→ Raw data:
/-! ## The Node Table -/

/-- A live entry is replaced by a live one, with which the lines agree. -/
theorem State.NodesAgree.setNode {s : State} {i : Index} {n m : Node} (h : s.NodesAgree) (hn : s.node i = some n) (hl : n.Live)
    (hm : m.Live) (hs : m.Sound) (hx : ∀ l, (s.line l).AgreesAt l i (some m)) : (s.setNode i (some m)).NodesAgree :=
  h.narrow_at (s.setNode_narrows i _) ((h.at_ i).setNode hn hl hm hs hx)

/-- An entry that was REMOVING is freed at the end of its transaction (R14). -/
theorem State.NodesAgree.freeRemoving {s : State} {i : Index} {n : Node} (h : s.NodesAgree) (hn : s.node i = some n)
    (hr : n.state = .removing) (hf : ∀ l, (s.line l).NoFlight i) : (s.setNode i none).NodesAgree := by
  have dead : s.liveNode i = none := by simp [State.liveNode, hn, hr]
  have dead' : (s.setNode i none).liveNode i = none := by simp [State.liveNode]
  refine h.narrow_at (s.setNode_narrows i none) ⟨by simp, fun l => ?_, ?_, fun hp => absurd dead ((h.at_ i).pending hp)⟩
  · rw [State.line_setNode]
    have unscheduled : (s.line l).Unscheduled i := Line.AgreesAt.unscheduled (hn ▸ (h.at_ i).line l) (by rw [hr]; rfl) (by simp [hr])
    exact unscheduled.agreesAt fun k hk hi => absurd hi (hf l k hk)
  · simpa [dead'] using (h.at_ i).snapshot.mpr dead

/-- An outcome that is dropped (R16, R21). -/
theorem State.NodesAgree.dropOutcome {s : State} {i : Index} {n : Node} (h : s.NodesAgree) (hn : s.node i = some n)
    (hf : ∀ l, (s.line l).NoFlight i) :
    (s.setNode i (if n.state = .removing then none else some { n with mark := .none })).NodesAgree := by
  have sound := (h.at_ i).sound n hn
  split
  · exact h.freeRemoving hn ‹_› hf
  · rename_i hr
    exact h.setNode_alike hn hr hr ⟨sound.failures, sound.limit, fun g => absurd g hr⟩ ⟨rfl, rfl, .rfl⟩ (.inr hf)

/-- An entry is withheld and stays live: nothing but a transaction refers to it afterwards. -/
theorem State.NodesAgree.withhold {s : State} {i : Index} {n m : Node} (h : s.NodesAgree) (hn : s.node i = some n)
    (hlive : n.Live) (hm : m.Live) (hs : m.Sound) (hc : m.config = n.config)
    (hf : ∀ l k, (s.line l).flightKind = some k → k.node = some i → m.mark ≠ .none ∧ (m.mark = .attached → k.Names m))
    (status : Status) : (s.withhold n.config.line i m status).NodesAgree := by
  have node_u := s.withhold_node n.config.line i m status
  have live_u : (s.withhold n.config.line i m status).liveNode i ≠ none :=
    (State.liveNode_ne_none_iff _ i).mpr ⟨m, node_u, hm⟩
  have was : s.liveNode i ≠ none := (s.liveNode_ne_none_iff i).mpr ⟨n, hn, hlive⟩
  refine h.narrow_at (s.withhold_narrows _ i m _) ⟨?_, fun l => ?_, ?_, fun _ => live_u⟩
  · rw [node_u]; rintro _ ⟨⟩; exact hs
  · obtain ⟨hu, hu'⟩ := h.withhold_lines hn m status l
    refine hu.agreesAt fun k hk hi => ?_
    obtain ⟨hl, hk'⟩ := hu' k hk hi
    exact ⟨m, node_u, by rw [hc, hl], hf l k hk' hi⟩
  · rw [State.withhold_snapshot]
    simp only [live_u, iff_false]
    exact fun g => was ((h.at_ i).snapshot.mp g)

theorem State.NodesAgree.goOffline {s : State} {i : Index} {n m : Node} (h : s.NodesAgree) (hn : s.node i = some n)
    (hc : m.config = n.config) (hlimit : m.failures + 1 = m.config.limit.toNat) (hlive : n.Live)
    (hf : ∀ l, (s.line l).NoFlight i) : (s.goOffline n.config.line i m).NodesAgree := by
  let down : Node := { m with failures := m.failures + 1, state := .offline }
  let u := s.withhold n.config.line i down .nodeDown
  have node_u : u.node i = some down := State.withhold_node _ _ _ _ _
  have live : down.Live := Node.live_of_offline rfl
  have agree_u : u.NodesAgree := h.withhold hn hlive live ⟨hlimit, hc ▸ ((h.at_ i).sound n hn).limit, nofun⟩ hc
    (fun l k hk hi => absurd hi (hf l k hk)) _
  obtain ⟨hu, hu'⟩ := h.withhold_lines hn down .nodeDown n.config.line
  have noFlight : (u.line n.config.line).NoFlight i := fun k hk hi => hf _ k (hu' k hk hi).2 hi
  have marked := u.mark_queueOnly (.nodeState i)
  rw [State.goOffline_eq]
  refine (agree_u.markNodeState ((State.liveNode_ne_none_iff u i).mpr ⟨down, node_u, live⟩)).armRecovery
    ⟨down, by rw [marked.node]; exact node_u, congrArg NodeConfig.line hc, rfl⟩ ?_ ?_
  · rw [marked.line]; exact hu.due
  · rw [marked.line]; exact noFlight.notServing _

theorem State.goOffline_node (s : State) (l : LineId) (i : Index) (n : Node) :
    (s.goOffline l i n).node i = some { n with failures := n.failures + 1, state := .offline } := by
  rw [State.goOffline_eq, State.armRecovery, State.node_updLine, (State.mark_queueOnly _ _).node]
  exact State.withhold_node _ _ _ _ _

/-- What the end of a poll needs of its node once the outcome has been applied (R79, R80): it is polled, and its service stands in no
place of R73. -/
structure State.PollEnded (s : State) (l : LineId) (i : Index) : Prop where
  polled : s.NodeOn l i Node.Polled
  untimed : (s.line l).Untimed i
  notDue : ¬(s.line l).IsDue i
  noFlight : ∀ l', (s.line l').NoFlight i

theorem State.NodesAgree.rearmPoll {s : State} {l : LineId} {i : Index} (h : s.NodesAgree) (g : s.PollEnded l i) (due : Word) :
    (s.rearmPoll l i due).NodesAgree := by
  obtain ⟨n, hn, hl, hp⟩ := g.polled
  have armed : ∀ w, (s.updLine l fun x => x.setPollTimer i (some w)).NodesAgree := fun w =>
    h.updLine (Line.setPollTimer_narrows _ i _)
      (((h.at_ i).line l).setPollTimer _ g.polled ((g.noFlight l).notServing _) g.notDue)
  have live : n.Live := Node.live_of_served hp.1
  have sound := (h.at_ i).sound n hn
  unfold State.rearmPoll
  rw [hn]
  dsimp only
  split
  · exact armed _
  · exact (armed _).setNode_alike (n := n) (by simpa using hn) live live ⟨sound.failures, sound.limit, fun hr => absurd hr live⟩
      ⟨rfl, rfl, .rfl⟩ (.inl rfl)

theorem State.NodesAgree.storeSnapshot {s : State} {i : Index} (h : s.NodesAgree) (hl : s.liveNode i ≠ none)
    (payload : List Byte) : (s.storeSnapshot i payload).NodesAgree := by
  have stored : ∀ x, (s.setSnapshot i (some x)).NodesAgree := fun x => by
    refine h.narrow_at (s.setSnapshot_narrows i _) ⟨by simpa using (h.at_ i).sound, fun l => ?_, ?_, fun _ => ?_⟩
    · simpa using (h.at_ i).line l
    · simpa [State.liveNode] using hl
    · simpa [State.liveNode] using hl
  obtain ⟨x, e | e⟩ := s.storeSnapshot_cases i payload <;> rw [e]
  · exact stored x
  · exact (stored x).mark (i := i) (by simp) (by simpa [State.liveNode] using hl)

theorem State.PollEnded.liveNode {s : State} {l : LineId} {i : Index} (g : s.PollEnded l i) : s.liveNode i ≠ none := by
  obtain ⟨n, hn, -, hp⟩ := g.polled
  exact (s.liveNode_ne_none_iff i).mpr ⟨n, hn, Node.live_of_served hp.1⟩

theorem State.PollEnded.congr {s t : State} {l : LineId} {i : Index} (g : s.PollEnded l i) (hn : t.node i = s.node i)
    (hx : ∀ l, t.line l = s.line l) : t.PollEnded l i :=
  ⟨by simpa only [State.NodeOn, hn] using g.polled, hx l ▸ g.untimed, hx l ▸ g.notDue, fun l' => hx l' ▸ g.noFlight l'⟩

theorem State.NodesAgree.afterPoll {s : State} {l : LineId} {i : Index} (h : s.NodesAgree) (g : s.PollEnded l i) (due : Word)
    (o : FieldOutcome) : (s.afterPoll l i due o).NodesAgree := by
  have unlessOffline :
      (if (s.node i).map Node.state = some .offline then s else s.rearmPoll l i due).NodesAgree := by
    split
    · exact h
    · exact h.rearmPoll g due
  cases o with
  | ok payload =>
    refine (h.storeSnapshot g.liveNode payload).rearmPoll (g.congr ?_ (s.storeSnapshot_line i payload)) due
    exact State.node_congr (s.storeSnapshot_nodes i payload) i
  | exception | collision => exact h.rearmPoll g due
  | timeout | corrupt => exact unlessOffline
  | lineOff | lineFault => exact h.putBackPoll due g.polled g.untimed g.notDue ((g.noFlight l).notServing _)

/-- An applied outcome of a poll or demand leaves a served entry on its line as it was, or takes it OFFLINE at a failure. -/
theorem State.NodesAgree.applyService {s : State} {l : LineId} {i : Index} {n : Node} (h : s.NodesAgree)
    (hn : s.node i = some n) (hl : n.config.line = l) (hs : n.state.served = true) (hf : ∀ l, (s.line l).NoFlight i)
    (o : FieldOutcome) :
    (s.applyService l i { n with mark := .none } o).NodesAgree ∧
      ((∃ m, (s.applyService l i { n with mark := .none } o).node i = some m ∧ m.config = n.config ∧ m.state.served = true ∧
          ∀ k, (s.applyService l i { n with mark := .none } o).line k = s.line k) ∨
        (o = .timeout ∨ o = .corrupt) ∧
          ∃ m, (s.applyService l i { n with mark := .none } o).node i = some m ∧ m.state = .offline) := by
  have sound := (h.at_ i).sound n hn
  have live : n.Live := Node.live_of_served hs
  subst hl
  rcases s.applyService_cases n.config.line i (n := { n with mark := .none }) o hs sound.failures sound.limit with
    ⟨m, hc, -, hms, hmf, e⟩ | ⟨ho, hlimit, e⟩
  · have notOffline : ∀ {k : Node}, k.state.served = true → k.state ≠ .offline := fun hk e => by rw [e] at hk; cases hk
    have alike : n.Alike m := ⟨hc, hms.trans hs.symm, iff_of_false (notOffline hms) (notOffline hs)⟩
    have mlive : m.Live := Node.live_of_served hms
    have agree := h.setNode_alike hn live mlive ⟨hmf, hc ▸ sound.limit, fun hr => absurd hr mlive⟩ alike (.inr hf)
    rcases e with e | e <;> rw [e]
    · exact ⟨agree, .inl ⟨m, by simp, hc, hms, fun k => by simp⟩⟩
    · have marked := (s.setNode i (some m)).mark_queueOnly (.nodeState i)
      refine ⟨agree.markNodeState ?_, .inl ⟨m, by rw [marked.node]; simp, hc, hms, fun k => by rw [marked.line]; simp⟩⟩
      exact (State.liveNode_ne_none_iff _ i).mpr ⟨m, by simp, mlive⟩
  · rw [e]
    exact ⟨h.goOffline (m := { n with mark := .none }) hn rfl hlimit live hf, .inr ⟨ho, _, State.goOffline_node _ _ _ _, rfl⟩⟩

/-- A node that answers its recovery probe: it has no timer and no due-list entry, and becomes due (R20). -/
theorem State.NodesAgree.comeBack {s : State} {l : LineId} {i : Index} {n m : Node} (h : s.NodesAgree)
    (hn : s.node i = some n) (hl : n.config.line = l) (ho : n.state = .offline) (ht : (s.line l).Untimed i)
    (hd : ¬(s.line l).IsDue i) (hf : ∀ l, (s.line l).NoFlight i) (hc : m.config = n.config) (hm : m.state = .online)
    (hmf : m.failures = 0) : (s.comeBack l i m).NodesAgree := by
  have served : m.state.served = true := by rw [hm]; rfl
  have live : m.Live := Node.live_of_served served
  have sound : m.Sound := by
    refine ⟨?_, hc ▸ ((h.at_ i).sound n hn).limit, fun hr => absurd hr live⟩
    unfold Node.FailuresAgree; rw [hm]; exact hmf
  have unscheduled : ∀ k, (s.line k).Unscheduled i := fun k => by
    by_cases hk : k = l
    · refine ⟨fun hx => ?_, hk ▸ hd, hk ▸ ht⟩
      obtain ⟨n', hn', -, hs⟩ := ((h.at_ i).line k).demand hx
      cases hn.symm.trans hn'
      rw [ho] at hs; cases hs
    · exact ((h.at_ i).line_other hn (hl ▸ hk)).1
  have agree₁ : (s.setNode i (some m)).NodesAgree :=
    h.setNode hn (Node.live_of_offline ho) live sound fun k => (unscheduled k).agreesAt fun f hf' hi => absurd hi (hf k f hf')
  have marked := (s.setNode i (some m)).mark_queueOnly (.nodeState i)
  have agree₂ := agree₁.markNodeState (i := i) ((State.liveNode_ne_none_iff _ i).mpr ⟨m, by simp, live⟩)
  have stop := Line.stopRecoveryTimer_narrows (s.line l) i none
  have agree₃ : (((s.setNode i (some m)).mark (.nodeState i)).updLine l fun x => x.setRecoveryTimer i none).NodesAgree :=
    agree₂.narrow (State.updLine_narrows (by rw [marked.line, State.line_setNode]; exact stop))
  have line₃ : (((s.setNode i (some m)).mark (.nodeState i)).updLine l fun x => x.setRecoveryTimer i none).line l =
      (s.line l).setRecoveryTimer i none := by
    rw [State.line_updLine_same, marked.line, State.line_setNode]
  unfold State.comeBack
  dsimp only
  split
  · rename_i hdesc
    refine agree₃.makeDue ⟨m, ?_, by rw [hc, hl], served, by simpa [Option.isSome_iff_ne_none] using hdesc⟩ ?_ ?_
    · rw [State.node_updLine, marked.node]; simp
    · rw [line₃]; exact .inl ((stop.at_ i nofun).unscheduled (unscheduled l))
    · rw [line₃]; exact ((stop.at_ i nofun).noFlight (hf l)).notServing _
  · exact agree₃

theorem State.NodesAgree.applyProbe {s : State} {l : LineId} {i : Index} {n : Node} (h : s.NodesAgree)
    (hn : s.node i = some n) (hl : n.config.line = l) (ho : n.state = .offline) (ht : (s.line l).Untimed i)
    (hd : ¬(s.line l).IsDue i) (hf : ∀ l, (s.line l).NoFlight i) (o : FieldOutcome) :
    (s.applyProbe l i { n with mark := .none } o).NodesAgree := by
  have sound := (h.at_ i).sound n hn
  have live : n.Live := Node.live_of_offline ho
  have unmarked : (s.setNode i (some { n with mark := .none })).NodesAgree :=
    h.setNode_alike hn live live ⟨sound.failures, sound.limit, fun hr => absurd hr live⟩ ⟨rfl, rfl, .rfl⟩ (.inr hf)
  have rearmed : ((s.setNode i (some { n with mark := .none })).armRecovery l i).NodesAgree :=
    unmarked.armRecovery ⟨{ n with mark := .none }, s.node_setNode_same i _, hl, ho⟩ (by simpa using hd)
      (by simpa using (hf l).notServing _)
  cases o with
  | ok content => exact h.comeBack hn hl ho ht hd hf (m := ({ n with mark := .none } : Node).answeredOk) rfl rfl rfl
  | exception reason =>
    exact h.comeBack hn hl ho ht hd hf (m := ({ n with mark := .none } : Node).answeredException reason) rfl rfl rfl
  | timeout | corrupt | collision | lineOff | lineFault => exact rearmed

→ Aim of the exercise:
Beginning with the line that has "lines agree. -/" and ending with the line that has "transaction (R14). -/", set down the lines above exactly and include no others.

→ Reply:
/-- A live entry is replaced by a live one, with which the lines agree. -/
theorem State.NodesAgree.setNode {s : State} {i : Index} {n m : Node} (h : s.NodesAgree) (hn : s.node i = some n) (hl : n.Live)
    (hm : m.Live) (hs : m.Sound) (hx : ∀ l, (s.line l).AgreesAt l i (some m)) : (s.setNode i (some m)).NodesAgree :=
  h.narrow_at (s.setNode_narrows i _) ((h.at_ i).setNode hn hl hm hs hx)

/-- An entry that was REMOVING is freed at the end of its transaction (R14). -/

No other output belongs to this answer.